Installation view of Frank Lloyd Wright at 150: Unpacking the Archive.
Jonathan Muzikar/The Museum of Modern Art Installation view of "Frank Lloyd Wright at 150: Unpacking the Archive"

It’s all about the drawing. I am talking about a specific drawing, the one that Frank Lloyd Wright did in 1888 when he was trying to get a job from the man he later came to call his “lieber meister,” or dear master, Louis Sullivan. Based on a house that McKim, Mead & White designed in Massachusetts, it is a pencil sketch of a façade.
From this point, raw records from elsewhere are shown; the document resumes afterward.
-- ==== Sys2Proof/Tests/Slice0.lean ====
section
/-! SUPPORT. Tests. For each well-formedness check a term that it refuses; for each statement with hypotheses a state and
operands that meet them, at the boundaries of its clauses; and worked values of the spec. -/

namespace Sys2Proof.Tests

open Sys2Proof.Machine

/-! ## Small states -/

/-- The state that an outcome goes on with; the reset state where it stops. -/
def after (o : Host.Outcome State Fault Refusal) : State :=
  match o with
  | .next t => t
  | .fault _ => State.reset
  | .refused _ => State.reset

/-- An image with the panel enabled and two channels: program 24 with video, program 9 without. -/
def image : Image :=
  { defaultImage with
    panel := true,
    channels := (defaultImage.channels.set 0
      { program := 24, kind := .audioVideo, mode := .auto, trimMin := -3, trimMax := 3, initialTrim := 0 }).set 1
      { program := 9, kind := .audio, mode := .oneShot, trimMin := -3, trimMax := 3, initialTrim := 0 } }

/-- Station 7, RUNNING for a while. -/
def node : State :=
  { State.reset with
    now := sec 100,
    startup := { State.reset.startup with state := .running, straps := 7, station := 7, image := image },
    carry := { CarryCtl.initial image with nextFeed := some (sec 100), carryDue := some (sec 100) },
    mixer := { State.reset.mixer with nextBlock := some (sec 100) },
    phase := { own := { epoch := 5, phase := 0, setter := 7 }, phaseDue := some (sec 100), adoption := 0, phaseError := 0 },
    taps := { State.reset.taps with wantDue := some (sec 100) },
    trunk := { State.reset.trunk with presenceDue := some (sec 100), seed := 7 } }

/-- The node with the link of port 1 UP. -/
def up : State := node.modLink 0 fun l => { l with state := .up, lastGood := some (sec 100), upSince := some (sec 99) }

/-- A packet of one body handed over at a time. -/
def tx (b : Body) : TxPacket := { packet := { source := 7, body := b }, handed := sec 100, restartReply := false }

/-- A packet that the transmitter holds. -/
def held (b : Body) (attempts : Nat) (st : TxStage) : Current := { tx := tx b, attempts := attempts, stage := st, leaving := false }

/-- The node with a packet in its transmitter. -/
def withCurrent (s : State) (c : Current) : State := { s with trunk := { s.trunk with current := some c } }

/-- The node with queues of given lengths, its transmitter busy. -/
def queued (a b c : Nat) : State :=
  { node with trunk := { node.trunk with
      queueA := List.replicate a (tx (.phase 5 0 7)), queueB := List.replicate b (tx (.programAudio 24 0 0 [])),
      queueC := List.replicate c (tx (.want [9])), current := some (held (.want [9]) 1 (.sending (sec 100))) } }

/-- The same, its transmitter waiting, so that it listens. -/
def queuedListening (c : Nat) : State :=
  { node with trunk := { node.trunk with
      queueC := List.replicate c (tx (.want [9])), current := some (held (.want [9]) 1 (.waiting 200)) } }

/-- An announcement of a class by station 2, for every berth of the coach. -/
def ann (k : AnnClass) : Descriptor :=
  { id := { origin := 2, sequence := 50 }, cls := k, first := 1, last := 240, stop := 0, language := 0, caption := 14 }

/-- Another id. -/
def annNumber (n : Nat) : Descriptor := { ann .service with id := { origin := 3, sequence := BitVec.ofNat 8 n } }

/-- A berth record of port 1. -/
def record (r : Role) : BerthRec := { port := 0, berth := 1, role := r, card := false }

/-- An entry of an announcement, with one record at port 1. -/
def entry (d : Descriptor) (r : Role) (q : List SpeechBlock) : Entry :=
  { desc := d, state := .leadIn, queue := q, playout := .notStarted, lastPacket := sec 100, recs := [record r] }

/-- Speech blocks 1 to n. -/
def blocks (n : Nat) : List SpeechBlock := (List.range n).map fun i => { index := BitVec.ofNat 16 (i + 1), samples := [] }

/-- A state with a table of entries and a voice at port 1. -/
def announcing (s : State) (l : List Entry) (v : Voice) : State :=
  { s with voice := { s.voice with table := l, voices := s.voice.voices.set 0 v } }

/-- A tap of program 24 fed by station 5. -/
def tap (st : TapState) (e : Option Seq) (q : List AudioPacket) : Tap :=
  { program := 24, source := some 5, state := st, expected := e, queue := q, lastKept := sec 100 }

/-- The node with one tap. -/
def tapped (t : Tap) : State := { node with taps := { node.taps with taps := [t] } }

/-- A queued audio packet. -/
def audio (n : Nat) : AudioPacket := { sequence := BitVec.ofNat 16 n, trim := 0, frames := [] }

/-- 48 silent stereo frames. -/
def silence : List StereoFrame := List.replicate 48 silentFrame

/-- The Originator in a state with an announcement and an OPEN ack table of two stations. -/
def originating (st : OrigState) : State :=
  { node with orig := { node.orig with
      state := st, sequence := 50, desc := some { ann .service with id := { origin := 7, sequence := 50 } }, accepted := sec 100,
      leadIns := 19, nextBlock := .index 65535, lastAudio := sec 100, nextHold := some (sec 104),
      ackTable := some { id := { origin := 7, sequence := 50 }, cls := .service, first := 1, last := 240, closed := false,
                         expected := [5, 7], acked := [7], failed := [], totals := totalsZero, windowEnd := some (sec 100),
                         result := none, missing := [] } } }

/-- The node with a channel in a state. -/
def channel (st : ChanState) (f : Filling) (w : Option LevelWindow) : State :=
  node.modChan 0 fun c => { c with state := st, filling := f, window := w, lingerEnd := some (sec 100), shadowEnd := some (sec 100) }

/-- A catalogue entry of program 24 from a station. -/
def listedBy (n : Nat) (k : ProgramKind) : CatEntry := { program := 24, source := n, kind := k, status := .carried, listed := sec 100 }

/-- A state whose catalogue holds one entry. -/
def catalogued (s : State) (e : CatEntry) : State := { s with taps := { s.taps with catalogue := [e] } }

/-! ## Well-formedness -/

theorem test_refuses_configurationLoadEnd : Instr.wellFormed (.configurationLoadEnd [0#8]) = false := by decide
theorem test_refuses_serviceStatus_source : Instr.wellFormed (.serviceStatus 0 7) = false := by decide
theorem test_refuses_serviceStatus_target : Instr.wellFormed (.serviceStatus 5 256) = false := by decide
theorem test_refuses_serviceCounters : Instr.wellFormed (.serviceCounters 31 7) = false := by decide
theorem test_refuses_clearCounters : Instr.wellFormed (.clearCounters 31 7) = false := by decide
theorem test_refuses_restart : Instr.wellFormed (.restart 5 256) = false := by decide
theorem test_refuses_oneShot : Instr.wellFormed (.oneShot 5 7 256) = false := by decide
theorem test_refuses_berthReset : Instr.wellFormed (.berthReset 5 7 256) = false := by decide
theorem test_refuses_serviceRequestUnknown : Instr.wellFormed (.serviceRequestUnknown 5 7 256) = false := by decide
theorem test_refuses_serviceReplyReceived : Instr.wellFormed (.serviceReplyReceived 31) = false := by decide
theorem test_refuses_programAudio_trim : Instr.wellFormed (.programAudio 5 24 13 0 silence) = false := by decide
theorem test_refuses_programAudio_block : Instr.wellFormed (.programAudio 5 24 0 0 []) = false := by decide
theorem test_refuses_programAudio_program : Instr.wellFormed (.programAudio 5 256 0 0 silence) = false := by decide
theorem test_refuses_programVideo : Instr.wellFormed (.programVideo 5 24 0 (List.replicate 1401 0#8)) = false := by decide +kernel
theorem test_refuses_carry_length : Instr.wellFormed (.carry 5 (List.replicate 9 { program := 24, kind := .audio, status := .idle })) = false := by decide
theorem test_refuses_carry_program : Instr.wellFormed (.carry 5 [{ program := 256, kind := .audio, status := .idle }]) = false := by decide
theorem test_refuses_want_length : Instr.wellFormed (.want 5 (List.replicate 13 24)) = false := by decide
theorem test_refuses_want_program : Instr.wellFormed (.want 5 [256]) = false := by decide
theorem test_refuses_announceLeadIn : Instr.wellFormed (.announceLeadIn 5 { ann .service with last := 241 }) = false := by decide
theorem test_refuses_announceHold : Instr.wellFormed (.announceHold 5 { ann .service with stop := 100 }) = false := by decide
theorem test_refuses_announceSpeech_block : Instr.wellFormed (.announceSpeech 5 (ann .service) 0 []) = false := by decide
theorem test_refuses_announceSpeech_language : Instr.wellFormed (.announceSpeech 5 { ann .service with language := 4 } 0 (List.replicate 48 0#16)) = false := by decide
theorem test_refuses_announceEnd_origin : Instr.wellFormed (.announceEnd 5 { ann .service with id := { origin := 0, sequence := 0 } } .normal) = false := by decide
theorem test_refuses_announceEnd_window : Instr.wellFormed (.announceEnd 5 { ann .service with first := 9, last := 8 } .normal) = false := by decide
theorem test_refuses_announceEnd_caption : Instr.wellFormed (.announceEnd 5 { ann .service with caption := 256 } .normal) = false := by decide
theorem test_refuses_ack_origin : Instr.wellFormed (.ack 5 { origin := 31, sequence := 0 } totalsZero []) = false := by decide
theorem test_refuses_ack_counts : Instr.wellFormed (.ack 5 { origin := 2, sequence := 0 } { totalsZero with audio := 13 } []) = false := by decide
theorem test_refuses_ack_items : Instr.wellFormed (.ack 5 { origin := 2, sequence := 0 } totalsZero (List.replicate 13 { berth := 1, outcome := .audio })) = false := by decide
theorem test_refuses_ack_berth : Instr.wellFormed (.ack 5 { origin := 2, sequence := 0 } totalsZero [{ berth := 241, outcome := .audio }]) = false := by decide
theorem test_refuses_phase : Instr.wellFormed (.phase 5 0 256 7) = false := by decide
theorem test_refuses_presence : Instr.wellFormed (.presence 5 { first := 256, last := 0, berthsUp := 0, epoch := 0, feeds := .yes, panel := .no }) = false := by decide
theorem test_refuses_carrierDefer : Instr.wellFormed (.carrierDefer 0) = false := by decide
theorem test_refuses_peerExpiry : Instr.wellFormed (.peerExpiry 0) = false := by decide
theorem test_refuses_catalogueExpiry : Instr.wellFormed (.catalogueExpiry 64) = false := by decide
theorem test_refuses_starvedTimeout : Instr.wellFormed (.starvedTimeout 0) = false := by decide
theorem test_refuses_audioDelivery : Instr.wellFormed (.audioDelivery 256 true [] none) = false := by decide
theorem test_refuses_videoDelivery : Instr.wellFormed (.videoDelivery 256 []) = false := by decide
theorem test_refuses_demandExpiry : Instr.wellFormed (.demandExpiry 0 0) = false := by decide
theorem test_refuses_entryLost : Instr.wellFormed (.entryLost { origin := 31, sequence := 0 }) = false := by decide
theorem test_refuses_pendingWaitLimit : Instr.wellFormed (.pendingWaitLimit 0 { origin := 0, sequence := 0 }) = false := by decide
theorem test_refuses_select : Instr.wellFormed (.select 0 256) = false := by decide
theorem test_refuses_volume : Instr.wellFormed (.volume 0 256) = false := by decide
theorem test_refuses_language : Instr.wellFormed (.language 0 256) = false := by decide
theorem test_refuses_stop : Instr.wellFormed (.stop 0 256 true) = false := by decide
theorem test_refuses_brightness : Instr.wellFormed (.brightness 0 256) = false := by decide
theorem test_refuses_request : Instr.wellFormed (.request 0 []) = false := by decide
theorem test_refuses_captionAck : Instr.wellFormed (.captionAck 0 256 .show) = false := by decide
theorem test_refuses_beginAnn : Instr.wellFormed (.beginAnn 256 1 12 0 0 0) = false := by decide
theorem test_refuses_panelAudio : Instr.wellFormed (.panelAudio []) = false := by decide
theorem test_refuses_setPhase : Instr.wellFormed (.setPhase 256) = false := by decide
Wright outlined its roof and the edges of the walls, as well as the detailing around the door and windows, with sure and precise lines, while he indicated the masses with tones whose blurring and weight gives a sense of the design’s volumes. I have rarely seen an architect—let alone one who was 21 at the time—sketch with more assurance and clarity, evoking a design of great polish and beauty with such evocative economy.

Frank Lloyd Wright Rosenwald school
©Frank Lloyd Wright Foundation Frank Lloyd Wright's 1928 design for a Rosenwald School

The drawing introduces Frank Lloyd Wright at 150: Unpacking the Archive, an exhibition that celebrates not only Wright’s 150th birthday, but also the Museum of Modern Art’s (where the show is on display) and the Avery Library at Columbia University’s joint acquisition of the Wright’s archive from the Frank Lloyd Wright Foundation in 2012. It is, truth be told, the ultimate nerdfest for architecture lovers, although there are also some serious social messages to be found, like the unearthing and display of the “Rosenwald School” that Wright designed as part of a program to provide schooling for African-American children. But what the exhibition really shows is just one beautiful drawing after another, ranging from sketches to presentation drawings to working drawings.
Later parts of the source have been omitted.